**Task objective**
Find the line with "s g).1 := by" in the entries below, then reproduce it and every line after it down to and including the line with "keeps_State_ncShow) | dsimp only", exactly.

**Stored data entries**
----------

-- ==== Sys2Proof/Machine/Dispatch.lean ====
section
/-! DEFINITION. One arm per command: each calls its meaning (block rule: exec has no effect on the queue). -/

namespace Sys2Proof.Machine
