/-- O22. For every instance n and state that runs. With HTS_CTRL.ENABLE set, an idle, enabled, powered instance takes the task the selection
names: a new frame of the pipeline holds the stream, slot and context with no context data yet; a frame that yielded before is taken up
again on this instance. The context load copies the 65,536 bytes read, once, when the read and the destination check succeed. A frame that
is not loaded or whose rows have not landed does not complete; one that is there ends with the outputs and the record of a job that is
done, and where nothing follows from its node's commit its task is DONE and its node has committed. A parity error repeats a frame that
may be repeated from its first row. A yield asked for, at a boundary of 4 rows that the frame can have come to, leaves the task READY with
those rows kept, at the queue's end. ABORT of a running frame by an agent of its partition ends it, its node committed; of an instance
whose job has committed in the same cycle it answers ABORT_LATE; of an idle one, and other commands of one that runs nothing, change
nothing. (03_image_pipeline.md, R50, R52, R125, R126, R127, R130, R131, R132, R670) -/
def Obligations.IspFramesRun : Prop :=
  ∀ (n : Fin 2) (s : State), s.awake = true →
    (∀ out ts stats i, s.runningOn (0x20 + n) = none → s.flag R.HTS_CTRL 0 = true → s.flag (R.ISP_CTRL n) 0 = true → s.domState 1 = Dom.on →
      s.ispSelect n = some i →
      let u := (s.startOn i (0x20 + n)).takeCredits i (0x20 + n)
      (∀ f, u.isp.frames.find? (·.task == i) = some f → ∃ t, exec (.ispFrameStart n out ts stats) s = .next t ∧
        t.isp.frames = u.isp.frames.map (fun x => if x.task = i then { x with inst := some n.val, data := [] } else x) ∧
        t.hts = u.hts ∧ t.dram = u.dram) ∧
      (∀ st k c, u.isp.frames.find? (·.task == i) = none → (u.task i).frame = some (st, k) → (u.ispStream st).ctx = some c →
        bit (u.ctxWord c 0) 31 = true → ∃ t f, exec (.ispFrameStart n out ts stats) s = .next t ∧ t.isp.frames = u.isp.frames ++ [f] ∧
          f.task = i ∧ f.inst = some n.val ∧ f.ctx = c ∧ f.data = [] ∧ f.stream = st ∧ f.slot = k ∧ t.dram = u.dram)) ∧
    (∀ f, s.ispFrame n = some f → f.data = [] →
      let r := s.dramRead (whoPart (0x20 + n) (s.ownerOf f.stream)) f.ctx 65536
      let u := r.1.count (320 + 32 * n + 3) 1
      r.2.1 = St.done → u.ispDestCheck f.task (u.stream f.stream) r.2.2 = St.done → ∃ t, exec (.ispContextLoad n) s = .next t ∧
        t.isp.frames = u.isp.frames.map (fun x => if x.task = f.task then { x with data := r.2.2 } else x) ∧ t.hts = u.hts) ∧
    (∀ f, s.ispFrame n = some f → f.data ≠ [] → exec (.ispContextLoad n) s = .next s) ∧
    (∀ f stalled, s.ispFrame n = some f → f.data = [] ∨ s.rowsLanded f ≠ (s.stream f.stream).height →
      exec (.ispFrameComplete n stalled) s = .next s) ∧
    (∀ f stalled, s.ispFrame n = some f → s.jobOn (0x20 + n) = some f.task → f.data ≠ [] → s.rowsLanded f = (s.stream f.stream).height →
      (let r := s.pipeDone f.task (0x20 + n) (fun o => o.chased f.early stalled)
       exec (.ispFrameComplete n stalled) s =
         .next ((if r.2.status = St.done then r.1.bump (R.ISP_FRAMES_CNT n) else r.1).finishTask f.task r.2)) ∧
      (∀ j k, Lone s (0x20 + n) f.task j k → ∃ t, exec (.ispFrameComplete n stalled) s = .next t ∧ Ended t f.task j k)) ∧
    (∀ f, s.ispFrame n = some f → s.mayRepeat f.task = true → exec (.ispParityError n) s =
      .next (s.modTask f.task (fun t => { t with repeats := t.repeats + 1, recomputed := true, progress := 0 }))) ∧
    (∀ i rows, s.runningOn (0x20 + n) = some i → (s.task i).yieldAsked = true → s.creditWaits (0x20 + n) = false → rows % 4 = 0 →
      (s.task i).progress ≤ rows → rows < (s.task i).total →
      let o := (s.engRun (0x20 + n) i 0).2.2
      o.counts.contains rows = true → s.canReach i o rows = true → ∃ t, exec (.ispYield n rows) s = .next t ∧
        (t.task i).state = .ready ∧ (t.task i).worker = none ∧ (t.task i).yielded = true ∧ (t.task i).progress = rows ∧
        t.isp.queue = s.isp.queue ++ [i] ∧ t.dram = s.dram ∧ t.streams = s.streams) ∧
    (∀ i rows, s.runningOn (0x20 + n) = some i → (s.task i).yieldAsked = false ∨ rows % 4 ≠ 0 → exec (.ispYield n rows) s = .next s) ∧
    (s.ispFrame n = none → exec (.ispContextLoad n) s = .next s ∧ exec (.ispFrameComplete n false) s = .next s ∧
      exec (.ispParityError n) s = .next s) ∧
    (∀ ag, s.runningOn (0x20 + n) = none →
      (s.hts.ended.find? (·.1 == 0x20 + n.val) = none → exec (.ispAbort ag n) s = .next s) ∧
      (∀ e, s.hts.ended.find? (·.1 == 0x20 + n.val) = some e → s.ofPart ag e.2 = true → ∃ t, exec (.ispAbort ag n) s = .next t ∧
        t.fld (R.ISP_STATUS n) 31 24 = St.abortLate ∧ t.hts = s.hts ∧ t.dram = s.dram)) ∧
    (∀ ag i j k, s.runningOn (0x20 + n) = some i → s.ofPart ag (s.task i).part = true → (s.task i).owner = .node j k →
      exec (.ispAbort ag n) s = .next ((s.setFld (R.ISP_STATUS n) 31 24 St.done).doTodo [.abort j k]) ∧
      (Lone s (0x20 + n) i j k → ∃ t, exec (.ispAbort ag n) s = .next t ∧ Ended t i j k))
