theorem keeps_State_cfgWrite {s₀ : State} {s : State} (r : Nat) (v : Word) (hK : Keeps s₀ s) : Keeps s₀ (State.cfgWrite s r v) := by
  unfold State.cfgWrite
  repeat' first
    | (with_reducible first | intro _ | assumption | apply keeps_ite | apply keeps_ite_fst | apply keeps_State_pciResume)
    | (with_reducible first | apply keeps_State_draw) | dsimp only | (refine keeps_of_eq (by assumption) ?_)
    | (refine keeps_of_eq_snd (by assumption) ?_) | split | (refine keeps_mk ?_ rfl rfl rfl rfl rfl rfl rfl rfl rfl rfl rfl rfl)

theorem keeps_configRequestOp {s₀ : State} (c : CfgReq) {s : State} (hK : Keeps s₀ s) : Keeps s₀ (configRequestOp c s) := by
  unfold configRequestOp
  repeat' first
    | (with_reducible first | assumption | apply keeps_ite | apply keeps_ite_fst | apply keeps_State_answer)
    | (with_reducible first | apply keeps_State_cfgWrite) | dsimp only | split
    | (refine keeps_mk ?_ rfl rfl rfl rfl rfl rfl rfl rfl rfl rfl rfl rfl)

theorem keeps_rqHeadOp {s₀ : State} (q : Nat) (pay : Bool) (v : Word) {s : State} (hK : Keeps s₀ s) : Keeps s₀ (rqHeadOp q pay v s) := by
  unfold rqHeadOp
  repeat' first
    | (with_reducible first | intro _ | assumption | apply keeps_ite | apply keeps_ite_fst | apply keeps_State_bwCount)
    | (with_reducible first | apply keeps_State_emitResume) | dsimp only | split
    | (refine keeps_mk ?_ rfl rfl rfl rfl rfl rfl rfl rfl rfl rfl rfl rfl)

theorem keeps_State_pciWrite {s₀ : State} {s : State} (ag : Agent) (f : State → State) (hK : Keeps s₀ s) (hf : ∀ (x0 : State), Keeps s₀ x0 → Keeps s₀ (f x0)) : Keeps s₀ (State.pciWrite s ag f) := by
  unfold State.pciWrite
  repeat' first
    | (with_reducible first | intro _ | assumption | apply hf | apply keeps_ite | apply keeps_ite_fst)
    | (with_reducible first | apply keeps_State_refuseSys) | dsimp only | split
    | (refine keeps_mk ?_ rfl rfl rfl rfl rfl rfl rfl rfl rfl rfl rfl rfl)

theorem keeps_pciQueueOp {s₀ : State} (ag : Agent) (off : Nat) (v : Word) {s : State} (hK : Keeps s₀ s) : Keeps s₀ (pciQueueOp ag off v s) := by
  unfold pciQueueOp
  repeat' first
    | (with_reducible first | intro _ | assumption | apply keeps_ite | apply keeps_ite_fst | apply keeps_State_pciWrite)
    | (with_reducible first | apply keeps_State_setReg | apply keeps_State_pciResume) | dsimp only
    | (refine keeps_of_eq (by assumption) ?_) | split | (refine keeps_mk ?_ rfl rfl rfl rfl rfl rfl rfl rfl rfl rfl rfl rfl)

theorem keeps_hostOutboundOp {s₀ : State} (a : Nat) (len : Nat) (data : Option (List Byte)) (ext : Option (List Byte)) {s : State} (hK : Keeps s₀ s) : Keeps s₀ (hostOutboundOp a len data ext s) := by
  unfold hostOutboundOp
  repeat' first
    | (with_reducible first | assumption | apply keeps_ite | apply keeps_ite_fst | apply keeps_State_outWrite)
    | (with_reducible first | apply keeps_State_answer | apply keeps_State_bwCount) | dsimp only
    | (refine keeps_of_eq (by assumption) ?_) | split | (refine keeps_mk ?_ rfl rfl rfl rfl rfl rfl rfl rfl rfl rfl rfl rfl)

theorem keeps_State_graphStatus {s₀ : State} {s : State} (st : Nat) (node : Nat) (hK : Keeps s₀ s) : Keeps s₀ (State.graphStatus s st node) := by
  unfold State.graphStatus
  repeat' first
    | (with_reducible first | assumption | apply keeps_State_setReg) | dsimp only
    | (refine keeps_mk ?_ rfl rfl rfl rfl rfl rfl rfl rfl rfl rfl rfl rfl)

theorem keeps_State_installRings {s₀ : State} {s : State} (g : Graph) (hK : Keeps s₀ s) : Keeps s₀ (State.installRings s g).1 := by
  unfold State.installRings
  repeat' first
    | (with_reducible first | intro _ | assumption | apply keeps_foldl | apply keeps_foldl_fst)
    | refine keeps_State_makeRegion (by assumption) ?_ | dsimp only | (refine keeps_of_eq (by assumption) ?_) | split
    | (refine keeps_mk ?_ rfl rfl rfl rfl rfl rfl rfl rfl rfl rfl rfl rfl)

theorem keeps_State_installDone {s₀ : State} {s : State} (g : Graph) (hK : Keeps s₀ s) : Keeps s₀ (State.installDone s g) := by
  unfold State.installDone
  repeat' first
    | (with_reducible first | intro _ | assumption | apply keeps_State_ncShow) | dsimp only
    | (refine keeps_mk ?_ rfl rfl rfl rfl rfl rfl rfl rfl rfl rfl rfl rfl)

----------

**Task solution**
theorem keeps_State_installRings {s₀ : State} {s : State} (g : Graph) (hK : Keeps s₀ s) : Keeps s₀ (State.installRings s g).1 := by
  unfold State.installRings
  repeat' first
    | (with_reducible first | intro _ | assumption | apply keeps_foldl | apply keeps_foldl_fst)
    | refine keeps_State_makeRegion (by assumption) ?_ | dsimp only | (refine keeps_of_eq (by assumption) ?_) | split
    | (refine keeps_mk ?_ rfl rfl rfl rfl rfl rfl rfl rfl rfl rfl rfl rfl)

theorem keeps_State_installDone {s₀ : State} {s : State} (g : Graph) (hK : Keeps s₀ s) : Keeps s₀ (State.installDone s g) := by
  unfold State.installDone
  repeat' first
    | (with_reducible first | intro _ | assumption | apply keeps_State_ncShow) | dsimp only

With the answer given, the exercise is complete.